/-- 0x3501 (19_logbook.md, R498). -/
def r3501 : OdRec :=
  { base := 0x3501, count := 1, ents := [
    ⟨0x00, 0x00, .u8, .const, .observer, (.num 5), .fixed, .any, 1⟩,
    ⟨0x01, 0x01, .u8, .ro, .observer, (.num 0), .volatile, .any, 1⟩,
    ⟨0x02, 0x02, .u8, .rw, .maintainer, (.num 0), .volatile, .zeroOnly, 1⟩,
    ⟨0x03, 0x03, .u32, .rw, .maintainer, (.num 0), .volatile, .zeroOnly, 4⟩,
    ⟨0x04, 0x04, .u32, .rw, .maintainer, (.num 0), .volatile, .zeroOnly, 4⟩,
    ⟨0x05, 0x05, .u32, .rw, .maintainer, (.num 0), .volatile, .zeroOnly, 4⟩] }

/-- 0x3502 (19_logbook.md, R499). -/
def r3502 : OdRec :=
  { base := 0x3502, count := 1, ents := [
    ⟨0x00, 0x00, .u8, .const, .observer, (.num 4), .fixed, .any, 1⟩,
    ⟨0x01, 0x01, .domain, .wo, .observer, .empty, .volatile, .any, 4194304⟩,
    ⟨0x02, 0x02, .u8, .ro, .observer, (.num 0), .stored, .any, 1⟩,
    ⟨0x03, 0x03, .u8, .ro, .observer, (.num 0), .volatile, .any, 1⟩,
    ⟨0x04, 0x04, .domain, .ro, .observer, .empty, .stored, .any, 4194304⟩] }

/-- 0x3503 (19_logbook.md, R499). -/
def r3503 : OdRec :=
  { base := 0x3503, count := 1, ents := [
    ⟨0x00, 0x00, .u8, .const, .observer, (.num 8), .fixed, .any, 1⟩,
    ⟨0x01, 0x01, .u64, .rw, .maintainer, (.num 0), .volatile, .any, 8⟩,
    ⟨0x02, 0x02, .u64, .rw, .maintainer, (.num 18446744073709551615), .volatile, .any, 8⟩,
    ⟨0x03, 0x03, .u8, .rw, .maintainer, (.num 15), .volatile, (.mask 0xF), 1⟩,
    ⟨0x04, 0x04, .u8, .wo, .maintainer, (.num 0), .volatile, (.codes [1]), 1⟩,
    ⟨0x05, 0x05, .domain, .ro, .observer, .empty, .volatile, .any, 4194304⟩,
    ⟨0x06, 0x06, .u32, .ro, .observer, (.num 0), .volatile, .any, 4⟩,
    ⟨0x07, 0x07, .u32, .rw, .maintainer, (.num 0), .volatile, .zeroOnly, 4⟩,
    ⟨0x08, 0x08, .u32, .rw, .maintainer, (.num 0), .volatile, .zeroOnly, 4⟩] }

/-- 0x3510 + n, n < 64 (19_logbook.md, R500). -/
def r3510 : OdRec :=
  { base := 0x3510, count := 64, ents := [
    ⟨0x00, 0x00, .u8, .const, .observer, (.num 5), .fixed, .any, 1⟩,
    ⟨0x01, 0x01, .u16, .rw, .maintainer, (.num 32), .staged, (.rng 0 1024), 2⟩,
    ⟨0x02, 0x02, .u16, .rw, .maintainer, (.num 128), .staged, (.rng 0 4096), 2⟩,
    ⟨0x03, 0x03, .u16, .rw, .maintainer, (.num 10), .staged, (.rng 0 3600), 2⟩,
    ⟨0x04, 0x04, .u16, .ro, .observer, (.num 0), .volatile, .any, 2⟩,
    ⟨0x05, 0x05, .u32, .ro, .observer, (.num 0), .stored, .any, 4⟩] }

/-- 0x3550 + n, n < 64 (19_logbook.md, R500). -/
def r3550 : OdRec :=
  { base := 0x3550, count := 64, ents := [
    ⟨0x00, 0x00, .u8, .const, .observer, (.num 1), .fixed, .any, 1⟩,
    ⟨0x01, 0x01, .domain, .ro, .observer, .empty, .stored, .any, 4194304⟩] }

/-- 0x3590 + n, n < 64 (19_logbook.md, R500). -/
def r3590 : OdRec :=
  { base := 0x3590, count := 64, ents := [
    ⟨0x00, 0x00, .u8, .const, .observer, (.num 1), .fixed, .any, 1⟩,
    ⟨0x01, 0x01, .domain, .ro, .observer, .empty, .stored, .any, 4194304⟩] }

/-- 0x35D0 + n, n < 24 (19_logbook.md, R501). -/
def r35D0 : OdRec :=
  { base := 0x35D0, count := 24, ents := [
    ⟨0x00, 0x00, .u8, .const, .observer, (.num 3), .fixed, .any, 1⟩,
    ⟨0x01, 0x01, .domain, .ro, .observer, (.zeros 128), .stored, .any, 4194304⟩,
    ⟨0x02, 0x02, .i32, .ro, .observer, .derived, .volatile, .any, 4⟩,
    ⟨0x03, 0x03, .u32, .ro, .observer, .derived, .volatile, .any, 4⟩] }

/-- 0x35E8 + n, n < 24 (19_logbook.md, R501). -/
def r35E8 : OdRec :=
  { base := 0x35E8, count := 24, ents := [
    ⟨0x00, 0x00, .u8, .const, .observer, (.num 6), .fixed, .any, 1⟩,
    ⟨0x01, 0x01, .i32, .ro, .observer, (.num 2147483647), .stored, .any, 4⟩,
    ⟨0x02, 0x03, .u32, .ro, .observer, (.num 0), .stored, .any, 4⟩,
    ⟨0x04, 0x04, .i32, .ro, .observer, (.num (-2147483648)), .stored, .any, 4⟩,
    ⟨0x05, 0x06, .u32, .ro, .observer, (.num 0), .stored, .any, 4⟩] }

/-- 0x3600 (15_host_port_event_gate.md, R415). -/
def r3600 : OdRec :=
  { base := 0x3600, count := 1, ents := [
    ⟨0x00, 0x00, .u8, .const, .observer, (.num 254), .fixed, .any, 1⟩,
    ⟨0x01, 0x01, .u8, .ro, .observer, .derived, .volatile, .any, 1⟩,
    ⟨0x02, 0x02, .u32, .rw, .maintainer, (.num 0), .volatile, .zeroOnly, 4⟩,
    ⟨0x03, 0x03, .u32, .rw, .maintainer, (.num 0), .volatile, .zeroOnly, 4⟩,
    ⟨0x04, 0x04, .u32, .rw, .maintainer, (.num 0), .volatile, .zeroOnly, 4⟩,
    ⟨0x10, 0x13, .u8, .rw, .maintainer, (.num 48), .staged, (.rng 0 63), 1⟩,
    ⟨0x14, 0x17, .u32, .rw, .maintainer, (.num 0), .volatile, .zeroOnly, 4⟩,
    ⟨0x18, 0x18, .u32, .rw, .maintainer, (.num 0), .volatile, .zeroOnly, 4⟩,
    ⟨0x80, 0x80, .bool, .rw, .maintainer, (.num 1), .staged, .any, 1⟩,
    ⟨0x81, 0x81, .u16, .rw, .maintainer, (.num 2000), .staged, (.rng 500 50000), 2⟩,
    ⟨0x82, 0x82, .u16, .rw, .maintainer, (.num 4000), .staged, (.rng 1000 50000), 2⟩,
    ⟨0x83, 0x83, .u8, .rw, .maintainer, (.num 16), .staged, (.rng 1 64), 1⟩,
    ⟨0x84, 0x84, .bool, .rw, .maintainer, (.num 0), .staged, .any, 1⟩,
    ⟨0x85, 0x85, .octet, .rw, .maintainer, (.zeros 32), .staged, .any, 32⟩,
    ⟨0x86, 0x86, .bool, .rw, .maintainer, (.num 1), .staged, .any, 1⟩,
    ⟨0x88, 0x88, .u64, .rw, .maintainer, (.num 7971459301376), .staged, .any, 8⟩,
    ⟨0x89, 0x8F, .u64, .rw, .maintainer, (.num 0), .staged, .any, 8⟩,
    ⟨0x90, 0x90, .domain, .ro, .observer, .empty, .volatile, .any, 4194304⟩,
    ⟨0x91, 0x91, .u16, .ro, .observer, (.num 0), .volatile, .any, 2⟩,
    ⟨0x92, 0x92, .u8, .ro, .observer, (.num 0), .volatile, .any, 1⟩,
    ⟨0x93, 0x93, .u32, .rw, .maintainer, (.num 0), .volatile, .zeroOnly, 4⟩,
    ⟨0x94, 0x94, .u32, .rw, .maintainer, (.num 0), .volatile, .zeroOnly, 4⟩,
    ⟨0x95, 0x95, .u32, .rw, .maintainer, (.num 0), .volatile, .zeroOnly, 4⟩,
    ⟨0x96, 0x96, .u32, .rw, .maintainer, (.num 0), .volatile, .zeroOnly, 4⟩,
    ⟨0x97, 0x97, .u32, .rw, .maintainer, (.num 0), .volatile, .zeroOnly, 4⟩,
    ⟨0x98, 0x98, .u32, .rw, .maintainer, (.num 0), .volatile, .zeroOnly, 4⟩,
    ⟨0x99, 0x99, .u32, .rw, .maintainer, (.num 0), .volatile, .zeroOnly, 4⟩,
    ⟨0x9A, 0x9A, .u32, .rw, .maintainer, (.num 0), .volatile, .zeroOnly, 4⟩,
    ⟨0x9B, 0x9B, .u32, .rw, .maintainer, (.num 0), .volatile, .zeroOnly, 4⟩,
    ⟨0x9C, 0x9C, .domain, .ro, .observer, .empty, .volatile, .any, 4194304⟩,
    ⟨0x9D, 0x9D, .u64, .ro, .observer, (.num 0), .volatile, .any, 8⟩] }

/-- 0x3601 + n, n < 255 (15_host_port_event_gate.md, R416). -/
def r3601 : OdRec :=
  { base := 0x3601, count := 255, ents := [
    ⟨0x00, 0x00, .u8, .const, .observer, (.num 6), .fixed, .any, 1⟩,
    ⟨0x01, 0x01, .u8, .rw, .maintainer, (.num 0), .staged, (.rng 0 3), 1⟩,
    ⟨0x02, 0x02, .bool, .rw, .maintainer, (.instFrom 247 1), .staged, .any, 1⟩,
    ⟨0x03, 0x03, .u32, .rw, .maintainer, (.num 0), .volatile, .zeroOnly, 4⟩,
    ⟨0x04, 0x04, .u32, .rw, .maintainer, (.num 0), .volatile, .zeroOnly, 4⟩,
    ⟨0x05, 0x05, .u32, .ro, .observer, (.num 0), .volatile, .any, 4⟩,
    ⟨0x06, 0x06, .bool, .rw, .maintainer, (.num 0), .volatile, .zeroOnly, 1⟩] }

/-- 0x3F00 (13_object_dictionary.md, R367). -/
def r3F00 : OdRec :=
  { base := 0x3F00, count := 1, ents := [
    ⟨0x00, 0x00, .u8, .const, .observer, (.num 2), .fixed, .any, 1⟩,
    ⟨0x01, 0x01, .u8, .ro, .observer, (.num 0), .volatile, .any, 1⟩,
    ⟨0x02, 0x02, .u16, .ro, .observer, (.num 0), .volatile, .any, 2⟩] }

/-- 0x3F01 + n, n < 7 (13_object_dictionary.md, R367). -/
def r3F01 : OdRec :=
  { base := 0x3F01, count := 7, ents := [
    ⟨0x00, 0x00, .u8, .const, .observer, (.num 10), .fixed, .any, 1⟩,
    ⟨0x01, 0x01, .u8, .ro, .observer, (.num 0), .volatile, .any, 1⟩,
    ⟨0x02, 0x02, .u16, .ro, .observer, (.num 0), .volatile, .any, 2⟩,
    ⟨0x03, 0x03, .u32, .ro, .observer, (.num 0), .volatile, .any, 4⟩,
    ⟨0x04, 0x04, .u32, .ro, .observer, (.num 0), .volatile, .any, 4⟩,
    ⟨0x05, 0x05, .u8, .const, .observer, (.inst [0, 1, 2, 3, 4, 5, 2]), .fixed, .any, 1⟩,
    ⟨0x06, 0x06, .u8, .ro, .observer, (.num 0), .volatile, .any, 1⟩,
    ⟨0x07, 0x07, .time80, .ro, .observer, (.num 0), .volatile, .any, 10⟩,
    ⟨0x08, 0x08, .u32, .rw, .maintainer, (.num 0), .volatile, .zeroOnly, 4⟩,
    ⟨0x09, 0x09, .octet, .ro, .observer, (.zeros 10), .volatile, .any, 10⟩,
    ⟨0x0A, 0x0A, .u8, .wo, .maintainer, (.num 0), .volatile, (.codes [1]), 1⟩] }

/-- Part 0 of the dictionary. -/
def part0 : List OdRec := [r1000, r1001, r1003, r1005, r1008, r1009, r100A, r1012, r1014, r1015, r1016, r1017, r1018, r1019, r1029, r1200, r1400, r1600, r1800, r1A00, r2000, r2001, r2010, r2011]

/-- Part 1 of the dictionary. -/
def part1 : List OdRec := [r2018, r2100, r2101, r2102, r2103, r2104, r2105, r2108, r2110, r2120, r2200, r2210, r2211, r2220, r2230, r2240, r2250, r2400, r2410, r2418, r2420, r2428, r2430, r2440]

/-- Part 2 of the dictionary. -/
def part2 : List OdRec := [r2441, r2460, r2468, r2480, r2481, r2484, r2498, r2600, r2601, r2602, r2608, r2610, r2612, r2618, r2619, r2620, r2630, r2650, r2800, r2810, r2820, r2830, r2840, r2848]

/-- Part 3 of the dictionary. -/
def part3 : List OdRec := [r2858, r2860, r2880, r2890, r28A0, r28B0, r2C00, r2C10, r2C20, r2C30, r2C40, r2C50, r2C58, r2C60, r2C78, r2E00, r2E10, r2E30, r3000, r3001, r3002, r3003, r3004, r3005]

/-- Part 4 of the dictionary. -/
def part4 : List OdRec := [r3100, r3101, r3110, r3111, r3112, r3120, r3121, r3122, r3124, r3130, r3140, r3150, r3160, r3200, r3201, r3202, r3210, r3220, r3230, r3240, r3250, r3300, r3301, r3302]

/-- Part 5 of the dictionary. -/
def part5 : List OdRec := [r3310, r3314, r3318, r331C, r3320, r3340, r33A0, r3400, r3401, r3402, r3410, r3500, r3501, r3502, r3503, r3510, r3550, r3590, r35D0, r35E8, r3600, r3601, r3F00, r3F01]

/-- Every record of the dictionary, by index (R368). -/
def table : List OdRec := part0 ++ part1 ++ part2 ++ part3 ++ part4 ++ part5

end Od

end Sys2Proof.Machine
end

§ **Task details**
Your reply must be a single number: the count of lines in the listing that hold "octet".

§ **The answer**
2